In completely separate and much saner news, Home Team: 2009 is happening right now; go vote for awesome female characters! I kind of love it because I discovered within myself reactions like "oh my god you want me to choose between CJ and Brennan??" and also this deep-seated bewildering conviction that Teyla > Kaylee, which is pretty funny considering that I basically am Kaylee minus mechanical talent. Anyway, it is funtimes, and only YOU can prevent Wonder Woman losing out to Molly Weasley.
Whiling away the morning reading the Bunny Comics archive instead of getting breakfast and watching more due South: the world is smaller than you think. (I would say I am starting to get an actual collection of Mountie comics, but I do not think one bunny and two from Hark! A Vagrant actually count.)
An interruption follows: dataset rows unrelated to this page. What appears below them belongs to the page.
-- ==== Sys2Proof/Machine/Exchange.lean ====
section
/-! DEFINITION. The Exchange Controller: host accesses, the exchange scan, slots and orders, the directive, publication
and attention (08). -/

namespace Sys2Proof.Machine

open Sys2Proof

/-- The state with the controller changed. -/
def onExc (f : Exc → Exc) (s : State) : State := { s with exc := f s.exc }

/-! ## Attention (R158, R159) -/

/-- The controller with its attention sources and mask, the ATTN line following at once (R159). -/
def Exc.withAttn (e : Exc) (attn mask : BitVec 6) : Exc :=
  { e with attn := attn, attnMask := mask, attnLine := decide (attn &&& ~~~mask ≠ 0) }

/-- A source is set (R158). -/
def setAttn (source : AttnSource) : State → State :=
  onExc fun e => e.withAttn (setBit e.attn (attnPosition source)) e.attnMask

/-- ATTN_WRITE: each position written as 1 clears its source (R158). -/
def writeAttn (value : Word) : State → State := onExc fun e => e.withAttn (e.attn &&& ~~~ value.setWidth 6) e.attnMask

/-- ATTN_MASK_WRITE (R159). -/
def writeAttnMask (value : Word) : State → State := onExc fun e => e.withAttn e.attn (value.setWidth 6)

/-- The pace a written word sets: bits 4 to 0, a value above 16 taken as 16 (R159; 11, Port Registers). -/
def paceOf (value : Word) : Nat := min 16 (value.setWidth 5).toNat

/-- ATTN_PACE_WRITE (R159). -/
def writeAttnPace (value : Word) : State → State := onExc fun e => { e with attnPace := paceOf value }

/-! ## Host accesses to the window (R144, 11 R189) -/

/-- The offset names a word of the window (R144; 11, The Exchange Window). -/
def namesWord (offset : Nat) : Bool := decide (offset < 0x8000) && decide (offset % 4 = 0)

/-- The offset stands in one of the unused areas (11 R189). -/
def inUnused (offset : Nat) : Bool :=
  (decide (0x300 ≤ offset) && decide (offset < 0x400)) || (decide (0x600 ≤ offset) && decide (offset < 0x800))
    || (decide (0x3800 ≤ offset) && decide (offset < 0x4000))

/-- A host write of one word (R144, 11 R189). -/
def hostWrite (offset : Nat) (value : Word) (s : State) : State :=
  if inUnused offset then s else { s with window := writeWord s.window offset value }

/-- The port arbiter serves the host: the part has power (R144, 09 R168). -/
def powered (s : State) : Bool :=
  match s.power with
  | .off => false
  | _ => true

/-- What a host read of one word finds; none where the offset names no word, or without power (R144, 11 R189, log 34). -/
def State.readWindow (s : State) (offset : Nat) : Option Word :=
  if namesWord offset && powered s then some (if inUnused offset then 0 else readWord s.window offset) else none

/-! ## Slots in the window (11, Order Slot, Batch Slot) -/

/-- The offset of an order slot. -/
def orderBase (slot : OrderSlot) : Nat := 0x400 + 32 * slot.1

/-- The offset of a batch slot. -/
def batchBase (slot : BatchSlot) : Nat := 0x800 + 256 * slot.1

/-- The words of a portion entry (11, Batch Slot). -/
def entryWords (e : PortionEntry) : List Word :=
  [natWord e.sector.1, bytesWord (dispositionCode e.disposition) (flagNat e.exit.isSome) 0 0, natWord e.volume,
   e.firstPlaced, e.exit.getD 0]

/-- The words of the report fields of a batch slot, 20h to DFh (11, Batch Slot). -/
def reportWords (r : BatchReport) : List Word :=
  recordWords 48
    ([reasonCode r.reason, r.takeTime, natWord r.delivered, natWord r.wasted, natWord r.remaining,
      wasteCauseCode r.cause, natWord (flagNat r.toWaste), natWord r.entries.length] ++ r.entries.flatMap entryWords)

/-- The request fields of a batch slot (R149). -/
def readRequest (m : Memory) (slot : BatchSlot) : BatchRequest where
  postNumber := readWord m (batchBase slot + 0x04)
  volume := readWord m (batchBase slot + 0x08)
  ageAtPost := readWord m (batchBase slot + 0x0C)
  mixClass := readWord m (batchBase slot + 0x10)
  destination := readHalf m (batchBase slot + 0x14)

/-- The image of a batch slot takes a state; the slot is no longer being decided (R146, R148). -/
def setBatchImage (slot : BatchSlot) (state : BatchState) : State → State :=
  onExc fun e => { e with batchImages := put e.batchImages slot state, batchHanded := put e.batchHanded slot false }

/-- The image of an order slot takes a state; the slot is no longer being decided (R146, R148). -/
def setOrderImage (slot : OrderSlot) (state : OrderState) : State → State :=
  onExc fun e => { e with orderImages := put e.orderImages slot state, orderHanded := put e.orderHanded slot false }

/-- The window changed by `f`. -/
def onWindow (f : Memory → Memory) (s : State) : State := { s with window := f s.window }

/-- A batch slot is written: the report fields first, then the state word if it changes (R148). -/
def writeBatchSlot (slot : BatchSlot) (state : Option BatchState) (report : BatchReport) (s : State) : State :=
  let t := onWindow (fun m => writeWords m (batchBase slot + 0x20) (reportWords report)) s
  match state with
  | none => t
  | some st =>
    let u := setBatchImage slot st (onWindow (fun m => writeWord m (batchBase slot) (batchStateCode st)) t)
    when (decide (st = .spent) || decide (st = .refused)) (setAttn .batch) u

/-- An order slot is written: outcome and detail first, then the state word if it changes (R148, log 38). -/
def writeOrderSlot (slot : OrderSlot) (state : Option OrderState) (result : Option OrderOutcome) (detail : Word)
    (s : State) : State :=
  let t := onWindow (fun m => writeWord (writeWord m (orderBase slot + 0x14) (orderOutcomeCode result))
    (orderBase slot + 0x18) detail) s
  match state with
  | none => t
  | some st =>
    let u := setOrderImage slot st (onWindow (fun m => writeWord m (orderBase slot) (orderStateCode st)) t)
    when (decide (st = .answered)) (setAttn .order) u

/-- The controller writes nothing into the window in HALTED (R161, log 36). -/
def unlessHaltedExchange (f : State → State) (s : State) : State := if s.exc.view = .halted then s else f s

/-- SLOT_WRITE_REQUEST (R148). -/
def takeSlotWrite (w : SlotWrite) : State → State :=
  unlessHaltedExchange <|
    match w with
    | .batch slot state report => writeBatchSlot slot state report
    | .order slot state result detail => writeOrderSlot slot state result detail

/-- An order is answered in its slot (R150). -/
def finishOrder (slot : OrderSlot) (result : OrderOutcome) (detail : Word) : State → State :=
  writeOrderSlot slot (some .answered) (some result) detail

/-- ORDER_OUTCOME (R150). -/
def takeOrderOutcome (slot : OrderSlot) (answer : OrderAnswer) : State → State :=
  unlessHaltedExchange <|
    match answer with
    | .outcome result detail => finishOrder slot result detail
    | .taken => writeOrderSlot slot (some .taken) none 0

/-! ## Comparing images (R146, R147) -/

/-- A batch slot state in which the part writes no more (08, terms). -/
def batchTerminal : BatchState → Bool
  | .spent | .refused => true
  | _ => false

/-- An order slot state in which the part writes no more (08, terms). -/
def orderTerminal : OrderState → Bool
  | .answered => true
  | _ => false

/-- What the scan finds of a slot (R146). -/
inductive Finding where
  | same | posted | returned | misuse
  deriving DecidableEq, Repr

/-- The finding of a batch slot (R146). -/
def batchFinding (image : BatchState) (word : Word) : Finding :=
  if batchStateCode image = word then .same
  else match batchStateOf word with
    | some .posted => if image = .free || batchTerminal image then .posted else .misuse
    | some .free => if batchTerminal image then .returned else .misuse
    | _ => .misuse

/-- The finding of an order slot (R146). -/
def orderFinding (image : OrderState) (word : Word) : Finding :=
  if orderStateCode image = word then .same
  else match orderStateOf word with
    | some .posted => if image = .free || orderTerminal image then .posted else .misuse
    | some .free => if orderTerminal image then .returned else .misuse
    | _ => .misuse

/-- A misuse is recorded, with its event (R147). -/
def recordMisuse (board : Board) (index : Nat) (s : State) : State :=
  let t := onExc (fun e => { e with misuse := some (board, index), misuseEvent := true }) s
  if s.exc.misuseEvent then t else setAttn .event t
I dreamed that a bunch of Cthulhu's lesser relatives appeared unto the people to tell of the return of the Elder Gods; I had to run away from a bunch of horrible things and tried to get them to stop chasing me by throwing dirt at them, but they laughed at me and told me that when Cthulhu came it would eat me slowly with unbearable torment. I record this because, uh, it wasn't ... actually a nightmare, it was a perfectly ordinary-feeling dream, and I am kind of bewildered because I never even think a little bit about the Lovecraft mythos unless I am reading something of Neil Gaiman's in that universe. I was completely disoriented when I woke out of that to the due South theme on my iPod, though.

(Seriously, could I get a show of hands? I want to know if anyone else's subconscious thinks Cthulhu is a good subject for dreams.)